Article is very fact-lite

May 12, 2009
So did you know that over 50% of the worlds electricity powers electric motors, so its extremely important to improve the efficiency of motors? Since they repeat that twice in about 4 inches of text I'm wondering if this was bot generated, they think it was really important, or they simply wanted word count to reach a certain point.

May 12, 2009
Since electric motors are already more than 96% efficient at converting electrical energy to motion, there is little room for efficiency improvement.

May 16, 2009
500 Newton Meters does not = any amount of HP.
Newton Meters is a "Moment of Force" not power.

May 17, 2009
Convert Nm to HP: 500 Nm = .67 HP

W = Nm/s != Nm.

500 Nm is about the amount of torque you can expect out of a decent sports car.

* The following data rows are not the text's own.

-- ==== Sys2Proof/Tests/WitnessEvents.lean ====
section
/-! SUPPORT. Witnesses of the statements about engines, teams, swaps and Pergola. -/

namespace Sys2Proof.Machine

set_option Elab.async false

/-! ## Copies -/

theorem lies_of {s : State} {i : Issuer} {k : Access} {va n pa : Nat}
    (h : ∀ j < n, (match translate s i ((va + j) % 2 ^ 64) k with
      | .ok p => decide (p = (pa + j, .wb))
      | .error _ => false) = true ∧ placeOf (pa + j) = .hbm) : Lies s i k va n pa := by
  intro j hj
  have x := (h j hj).1
  refine ⟨?_, (h j hj).2⟩
  revert x
  cases translate s i ((va + j) % 2 ^ 64) k with
  | error _ => intro x; exact absurd x (by simp)
  | ok p =>
    intro x
    have e : p = (pa + j, .wb) := of_decide_eq_true x
    rw [e]
theorem no_bar_wait {s : State} (h : ∀ p ∈ s.threads, (match p.2.wait with
    | .barrier _ _ => false
    | _ => true) = true) (u : TId) : ∀ (a : Nat) (q : Bool), (s.thread u).wait ≠ .barrier a q := by
  intro a q e
  have := each_thread (fun _ x => (match x.wait with
    | .barrier _ _ => false
    | _ => true) = true) (fun _ => rfl) h u
  simp [e] at this
/-- No thread waits at a barrier, in place or in a save area. -/
theorem no_bars {s : State} (h : (∀ p ∈ s.threads, (match p.2.wait with
    | .barrier _ _ => false
    | _ => true) = true) ∧ spilledThreads s = []) :
    (∀ u a q, (s.thread u).wait ≠ .barrier a q) ∧ ∀ p ∈ spilledThreads s, ∀ a q, p.2.wait ≠ .barrier a q :=
  ⟨no_bar_wait h.1, by simp [h.2]⟩
theorem apart_of {s : State} {i : Issuer} {l : List Nat} {d m : Nat}
    (h : (l.all fun a => match translate s i a .load with
      | .ok p => decide (p.1 < d ∨ d + m ≤ p.1)
      | .error _ => true) = true) :
    ∀ a ∈ l, ∀ pa ty, translate s i a .load = .ok (pa, ty) → pa < d ∨ d + m ≤ pa := by
  intro a ha pa ty e
  have := List.all_eq_true.1 h a ha
  rw [e] at this
  exact of_decide_eq_true this

/-- 8 bytes from 0x5000 to 0x6000, the barrier at 0x3000. -/
def flat0 : CopyCmd :=
  { kind := .flat, dst := 0x6000, src := 0x5000, count := 0x400000008, idx := 0, bar := 0x3000, group := g0, slots := [0, 1], pc := 0x200000 }
/-- The command waits for a number. -/
def copyHeld : State := stateOf [{ thread0 with wait := .copySlot }, { thread0 with wait := .copySlot }] { group0 with copyWait := [flat0] }
/-- It is accepted as command 0; and commands of two elements of 4 bytes, the first of a `cpys` and of a `cpyg`, and the
last of a `cpyg`, whose index words are 1 and 0. -/
def running (c : CopyCmd) : State :=
  let s := barred 16 8 1 2 0 []
  { s with cores := [(0, { copies := [(0, c)] })], mem := writeLE (writeLE s.mem 0x5000 8 0x1122334455667788) 0x5100 8 1 }
def copyRuns : State := running flat0
def elements (kind : CopyKind) : CopyCmd := { flat0 with kind := kind, count := 0x400000002, idx := 0x5100 }
def lastElement : CopyCmd := { elements .gather with landed := [1], bytesLanded := 4 }
theorem witness_CopiesLand :
    ((copyHeld.group g0).copyWait = flat0 :: [] ∧ flat0.group = g0 ∧ flat0.slots.Nodup ∧ flat0.total ≠ 0 ∧ Stored copyHeld 0 flat0.threads ∧
      Tbl.find (copyHeld.core 0).copies 0 = none ∧
      ∀ p ∈ copyHeld.groups, p.1.core = g0.core → ∀ d ∈ p.2.copyWait, flat0.seq ≤ d.seq) ∧
    OneChunk copyRuns 0 0 flat0 0 8 0x5000 0x6000 0x5000 0x6000 8 1 2 0 ∧ Memory.wf copyRuns.mem = true ∧ flat0.chunk 0 = some (0, 8) :=
  ⟨by unfold Stored; decide +kernel,
    ⟨by decide +kernel, by decide +kernel, by decide +kernel, by decide +kernel,
      lies_of (by decide +kernel), lies_of (by decide +kernel), apart_of (by decide +kernel), by decide +kernel, no_bars (by decide +kernel),
      ⟨⟨by decide +kernel, by decide +kernel, by decide +kernel, by decide +kernel, by decide +kernel⟩, by decide +kernel⟩, by decide⟩,
    by decide +kernel, by decide +kernel⟩
theorem witness_CopiesLand_elements :
    (∀ c ∈ [elements .gather, lastElement],
      Lies (running c) (issuerOf (running c) g0) .load 0x5100 4 0x5100 ∧ readLE (running c).mem 0x5100 4 = 1 ∧
      memPoisoned (running c) 0x5100 4 = false ∧ Memory.wf (running c).mem = true ∧
      OneChunk (running c) 0 0 c 0 4 (0x5000 + 1 * 4) (0x6000 + 0 * 4) 0x5004 0x6000 8 1 2 0) ∧
    Lies (running (elements .scatter)) (issuerOf (running (elements .scatter)) g0) .load 0x5100 4 0x5100 ∧
    readLE (running (elements .scatter)).mem 0x5100 4 = 1 ∧
    OneChunk (running (elements .scatter)) 0 0 (elements .scatter) 0 4 (0x5000 + 0 * 4) (0x6000 + 1 * 4) 0x5000 0x6004 8 1 2 0 := by
  refine ⟨fun c hc => ⟨lies_of (by revert c; decide +kernel), by revert c; decide +kernel, by revert c; decide +kernel,
      by revert c; decide +kernel, by revert c; decide +kernel, by revert c; decide +kernel, by revert c; decide +kernel,
      by revert c; decide +kernel, lies_of (by revert c; decide +kernel), lies_of (by revert c; decide +kernel),
      apart_of (by revert c; decide +kernel), by revert c; decide +kernel, no_bars (by revert c; decide +kernel),
      ⟨⟨by revert c; decide +kernel, by revert c; decide +kernel, by revert c; decide +kernel, by revert c; decide +kernel,
        by revert c; decide +kernel⟩, by revert c; decide +kernel⟩, by decide⟩,
    lies_of (by decide +kernel), by decide +kernel,
    ⟨by decide +kernel, by decide +kernel, by decide +kernel, by decide +kernel,
      lies_of (by decide +kernel), lies_of (by decide +kernel), apart_of (by decide +kernel), by decide +kernel, no_bars (by decide +kernel),
      ⟨⟨by decide +kernel, by decide +kernel, by decide +kernel, by decide +kernel, by decide +kernel⟩, by decide +kernel⟩, by decide⟩⟩

/-! ## Matrix and tile operations -/

/-- Quarter 0 has an `mma` of E4M3 lanes of 1 by 1 by 1 whose lanes 0 and 1 were live, or an `acczero`. -/
def mma0 : MatOp := { acc := 0, kind := .mma (.lanes 1 3) (.lanes 2 3) 0x00010101 none false, lanes := [0, 1] }
def performing (op : MatOp) : State :=
  stateOf [{ thread0 with v := (thread0.v.set! 1 0x38).set! 2 0x40 }, thread0] { group0 with accFirst := 4, accCount := 2, mq := [(0, [op])] }
/-- A thread that waits at an `mfence` or an `mwait`. -/
def matrixWaits (fence : Bool) : State := stateOf [{ thread0 with wait := .matrix fence }] { group0 with accFirst := 4, accCount := 2 }
theorem witness_MatrixPerforms :
    (∀ op ∈ [mma0, pendingOp], Tbl.getD ((performing op).group g0).mq 0 [] = [] ++ op :: [] ∧ op.performed = false ∧
      ((performing op).group g0).live = true ∧ Memory.wf (performing op).mem = true) ∧
    mma0.kind = .mma (.lanes 1 3) (.lanes 2 3) 0x00010101 none false ∧ shapeM 0x00010101 ≤ 8 ∧ shapeN 0x00010101 ≤ 8 ∧
    pendingOp.kind = .zero ∧
    ∀ fence : Bool, ((liveThreads (matrixWaits fence) g0).filter fun t =>
        homeLane (matrixWaits fence) t / 8 == 0 && ((matrixWaits fence).thread t).wait == .matrix fence) = [t0] ∧
      ((matrixWaits fence).thread t0).outs = [] ∧ ((matrixWaits fence).thread t0).sb = [] ∧ groupOf (matrixWaits fence) t0 = g0 ∧
      Tbl.getD ((matrixWaits fence).group g0).mq 0 [] = [] := by
  decide +kernel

The reason most people want lots of horsepower with an ICE is for the high torque(nice zippy acceleration), not for the high top speed.

May 31, 2009
According to this calculator [1], 500 N*m = 368 ft/lb of torque. This would be an amazing feat for only 25kg of weight. The proposed 20 torque to weight ratio is far better then my ICE's 1.2 N*m/kg ratio.

And to those arguing "efficiency", lowering the overall weight of the vehicle does increase the macroscopic efficiency of said vehicle.